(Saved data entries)

+--

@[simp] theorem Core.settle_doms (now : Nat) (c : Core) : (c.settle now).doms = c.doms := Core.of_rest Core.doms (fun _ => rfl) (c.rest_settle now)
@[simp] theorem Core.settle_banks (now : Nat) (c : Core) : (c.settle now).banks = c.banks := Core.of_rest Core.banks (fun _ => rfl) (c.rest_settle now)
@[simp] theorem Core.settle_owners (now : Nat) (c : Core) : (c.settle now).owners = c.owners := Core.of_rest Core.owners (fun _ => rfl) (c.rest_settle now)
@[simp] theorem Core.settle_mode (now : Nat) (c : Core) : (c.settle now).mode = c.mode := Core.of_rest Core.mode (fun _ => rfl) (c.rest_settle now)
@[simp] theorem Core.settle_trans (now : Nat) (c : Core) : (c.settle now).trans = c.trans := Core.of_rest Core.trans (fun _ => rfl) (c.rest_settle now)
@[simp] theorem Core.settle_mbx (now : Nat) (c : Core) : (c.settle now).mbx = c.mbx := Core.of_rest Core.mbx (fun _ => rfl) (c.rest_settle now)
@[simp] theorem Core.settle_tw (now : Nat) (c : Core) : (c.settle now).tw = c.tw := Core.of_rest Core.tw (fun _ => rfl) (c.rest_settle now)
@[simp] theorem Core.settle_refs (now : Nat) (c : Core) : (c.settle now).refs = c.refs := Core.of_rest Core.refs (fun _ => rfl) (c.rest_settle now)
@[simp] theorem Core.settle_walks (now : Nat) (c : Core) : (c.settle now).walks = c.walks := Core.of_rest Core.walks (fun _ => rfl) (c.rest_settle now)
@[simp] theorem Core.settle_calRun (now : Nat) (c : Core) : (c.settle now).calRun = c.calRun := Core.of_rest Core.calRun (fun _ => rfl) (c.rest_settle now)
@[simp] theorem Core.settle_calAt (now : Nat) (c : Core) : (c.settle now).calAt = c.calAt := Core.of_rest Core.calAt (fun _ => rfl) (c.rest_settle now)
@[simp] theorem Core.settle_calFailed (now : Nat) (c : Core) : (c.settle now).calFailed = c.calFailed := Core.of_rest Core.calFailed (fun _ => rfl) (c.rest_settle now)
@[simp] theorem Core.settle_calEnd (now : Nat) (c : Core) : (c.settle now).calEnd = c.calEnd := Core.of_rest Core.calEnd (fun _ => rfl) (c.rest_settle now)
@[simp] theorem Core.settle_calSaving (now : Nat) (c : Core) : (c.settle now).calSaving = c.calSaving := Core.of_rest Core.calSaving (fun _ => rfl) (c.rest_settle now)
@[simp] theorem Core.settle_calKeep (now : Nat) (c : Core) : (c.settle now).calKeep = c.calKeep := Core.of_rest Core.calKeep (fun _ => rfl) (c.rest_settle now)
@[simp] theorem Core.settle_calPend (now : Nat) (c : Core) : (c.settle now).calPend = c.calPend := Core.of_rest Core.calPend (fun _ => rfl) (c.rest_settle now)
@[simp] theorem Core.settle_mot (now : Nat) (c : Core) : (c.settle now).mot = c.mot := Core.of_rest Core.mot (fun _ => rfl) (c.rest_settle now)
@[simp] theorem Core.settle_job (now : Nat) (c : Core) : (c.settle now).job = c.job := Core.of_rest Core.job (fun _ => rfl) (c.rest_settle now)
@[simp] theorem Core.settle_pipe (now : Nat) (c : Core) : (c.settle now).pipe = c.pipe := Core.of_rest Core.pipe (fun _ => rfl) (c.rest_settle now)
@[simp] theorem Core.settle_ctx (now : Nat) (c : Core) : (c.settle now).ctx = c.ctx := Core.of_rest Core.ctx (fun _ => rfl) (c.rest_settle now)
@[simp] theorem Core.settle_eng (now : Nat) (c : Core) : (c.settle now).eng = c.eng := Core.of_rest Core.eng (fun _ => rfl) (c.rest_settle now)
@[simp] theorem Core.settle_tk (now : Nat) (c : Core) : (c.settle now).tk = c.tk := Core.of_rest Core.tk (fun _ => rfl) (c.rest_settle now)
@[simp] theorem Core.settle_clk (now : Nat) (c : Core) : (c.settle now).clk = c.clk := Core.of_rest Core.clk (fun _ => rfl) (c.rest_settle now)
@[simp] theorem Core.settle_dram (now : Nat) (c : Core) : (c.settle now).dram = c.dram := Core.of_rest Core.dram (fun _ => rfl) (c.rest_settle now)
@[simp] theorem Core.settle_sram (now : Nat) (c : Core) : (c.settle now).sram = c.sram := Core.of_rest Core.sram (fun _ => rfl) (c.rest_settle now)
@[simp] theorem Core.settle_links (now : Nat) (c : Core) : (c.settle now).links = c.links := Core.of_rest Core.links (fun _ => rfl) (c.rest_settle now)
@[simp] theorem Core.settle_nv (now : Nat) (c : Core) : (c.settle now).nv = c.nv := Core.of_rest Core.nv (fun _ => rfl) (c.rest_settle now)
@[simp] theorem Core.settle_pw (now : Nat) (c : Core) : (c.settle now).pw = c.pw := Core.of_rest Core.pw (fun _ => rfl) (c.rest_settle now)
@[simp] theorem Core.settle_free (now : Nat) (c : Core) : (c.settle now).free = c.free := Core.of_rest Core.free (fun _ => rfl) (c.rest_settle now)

+--

The task:
Copy out each record word for word.

Answer box:
@[simp] theorem Core.settle_doms (now : Nat) (c : Core) : (c.settle now).doms = c.doms := Core.of_rest Core.doms (fun _ => rfl) (c.rest_settle now)
@[simp] theorem Core.settle_banks (now : Nat) (c : Core) : (c.settle now).banks = c.banks := Core.of_rest Core.banks (fun _ => rfl) (c.rest_settle now)
@[simp] theorem Core.settle_owners (now : Nat) (c : Core) : (c.settle now).owners = c.owners := Core.of_rest Core.owners (fun _ => rfl) (c.rest_settle now)
@[simp] theorem Core.settle_mode (now : Nat) (c : Core) : (c.settle now).mode = c.mode := Core.of_rest Core.mode (fun _ => rfl) (c.rest_settle now)
@[simp] theorem Core.settle_trans (now : Nat) (c : Core) : (c.settle now).trans = c.trans := Core.of_rest Core.trans (fun _ => rfl) (c.rest_settle now)
@[simp] theorem Core.settle_mbx (now : Nat) (c : Core) : (c.settle now).mbx = c.mbx := Core.of_rest Core.mbx (fun _ => rfl) (c.rest_settle now)
@[simp] theorem Core.settle_tw (now : Nat) (c : Core) : (c.settle now).tw = c.tw := Core.of_rest Core.tw (fun _ => rfl) (c.rest_settle now)
@[simp] theorem Core.settle_refs (now : Nat) (c : Core) : (c.settle now).refs = c.refs := Core.of_rest Core.refs (fun _ => rfl) (c.rest_settle now)
@[simp] theorem Core.settle_walks (now : Nat) (c : Core) : (c.settle now).walks = c.walks := Core.of_rest Core.walks (fun _ => rfl) (c.rest_settle now)
@[simp] theorem Core.settle_calRun (now : Nat) (c : Core) : (c.settle now).calRun = c.calRun := Core.of_rest Core.calRun (fun _ => rfl) (c.rest_settle now)
@[simp] theorem Core.settle_calAt (now : Nat) (c : Core) : (c.settle now).calAt = c.calAt := Core.of_rest Core.calAt (fun _ => rfl) (c.rest_settle now)
@[simp] theorem Core.settle_calFailed (now : Nat) (c : Core) : (c.settle now).calFailed = c.calFailed := Core.of_rest Core.calFailed (fun _ => rfl) (c.rest_settle now)
@[simp] theorem Core.settle_calEnd (now : Nat) (c : Core) : (c.settle now).calEnd = c.calEnd := Core.of_rest Core.calEnd (fun _ => rfl) (c.rest_settle now)
@[simp] theorem Core.settle_calSaving (now : Nat) (c : Core) : (c.settle now).calSaving = c.calSaving := Core.of_rest Core.calSaving (fun _ => rfl) (c.rest_settle now)
@[simp] theorem Core.settle_calKeep (now : Nat) (c : Core) : (c.settle now).calKeep = c.calKeep := Core.of_rest Core.calKeep (fun _ => rfl) (c.rest_settle now)
@[simp] theorem Core.settle_calPend (now : Nat) (c : Core) : (c.settle now).calPend = c.calPend := Core.of_rest Core.calPend (fun _ => rfl) (c.rest_settle now)
@[simp] theorem Core.settle_mot (now : Nat) (c : Core) : (c.settle now).mot = c.mot := Core.of_rest Core.mot (fun _ => rfl) (c.rest_settle now)
@[simp] theorem Core.settle_job (now : Nat) (c : Core) : (c.settle now).job = c.job := Core.of_rest Core.job (fun _ => rfl) (c.rest_settle now)
@[simp] theorem Core.settle_pipe (now : Nat) (c : Core) : (c.settle now).pipe = c.pipe := Core.of_rest Core.pipe (fun _ => rfl) (c.rest_settle now)
@[simp] theorem Core.settle_ctx (now : Nat) (c : Core) : (c.settle now).ctx = c.ctx := Core.of_rest Core.ctx (fun _ => rfl) (c.rest_settle now)
@[simp] theorem Core.settle_eng (now : Nat) (c : Core) : (c.settle now).eng = c.eng := Core.of_rest Core.eng (fun _ => rfl) (c.rest_settle now)
@[simp] theorem Core.settle_tk (now : Nat) (c : Core) : (c.settle now).tk = c.tk := Core.of_rest Core.tk (fun _ => rfl) (c.rest_settle now)
@[simp] theorem Core.settle_clk (now : Nat) (c : Core) : (c.settle now).clk = c.clk := Core.of_rest Core.clk (fun _ => rfl) (c.rest_settle now)
@[simp] theorem Core.settle_dram (now : Nat) (c : Core) : (c.settle now).dram = c.dram := Core.of_rest Core.dram (fun _ => rfl) (c.rest_settle now)
@[simp] theorem Core.settle_sram (now : Nat) (c : Core) : (c.settle now).sram = c.sram := Core.of_rest Core.sram (fun _ => rfl) (c.rest_settle now)
@[simp] theorem Core.settle_links (now : Nat) (c : Core) : (c.settle now).links = c.links := Core.of_rest Core.links (fun _ => rfl) (c.rest_settle now)
@[simp] theorem Core.settle_nv (now : Nat) (c : Core) : (c.settle now).nv = c.nv := Core.of_rest Core.nv (fun _ => rfl) (c.rest_settle now)
@[simp] theorem Core.settle_pw (now : Nat) (c : Core) : (c.settle now).pw = c.pw := Core.of_rest Core.pw (fun _ => rfl) (c.rest_settle now)
@[simp] theorem Core.settle_free (now : Nat) (c : Core) : (c.settle now).free = c.free := Core.of_rest Core.free (fun _ => rfl) (c.rest_settle now)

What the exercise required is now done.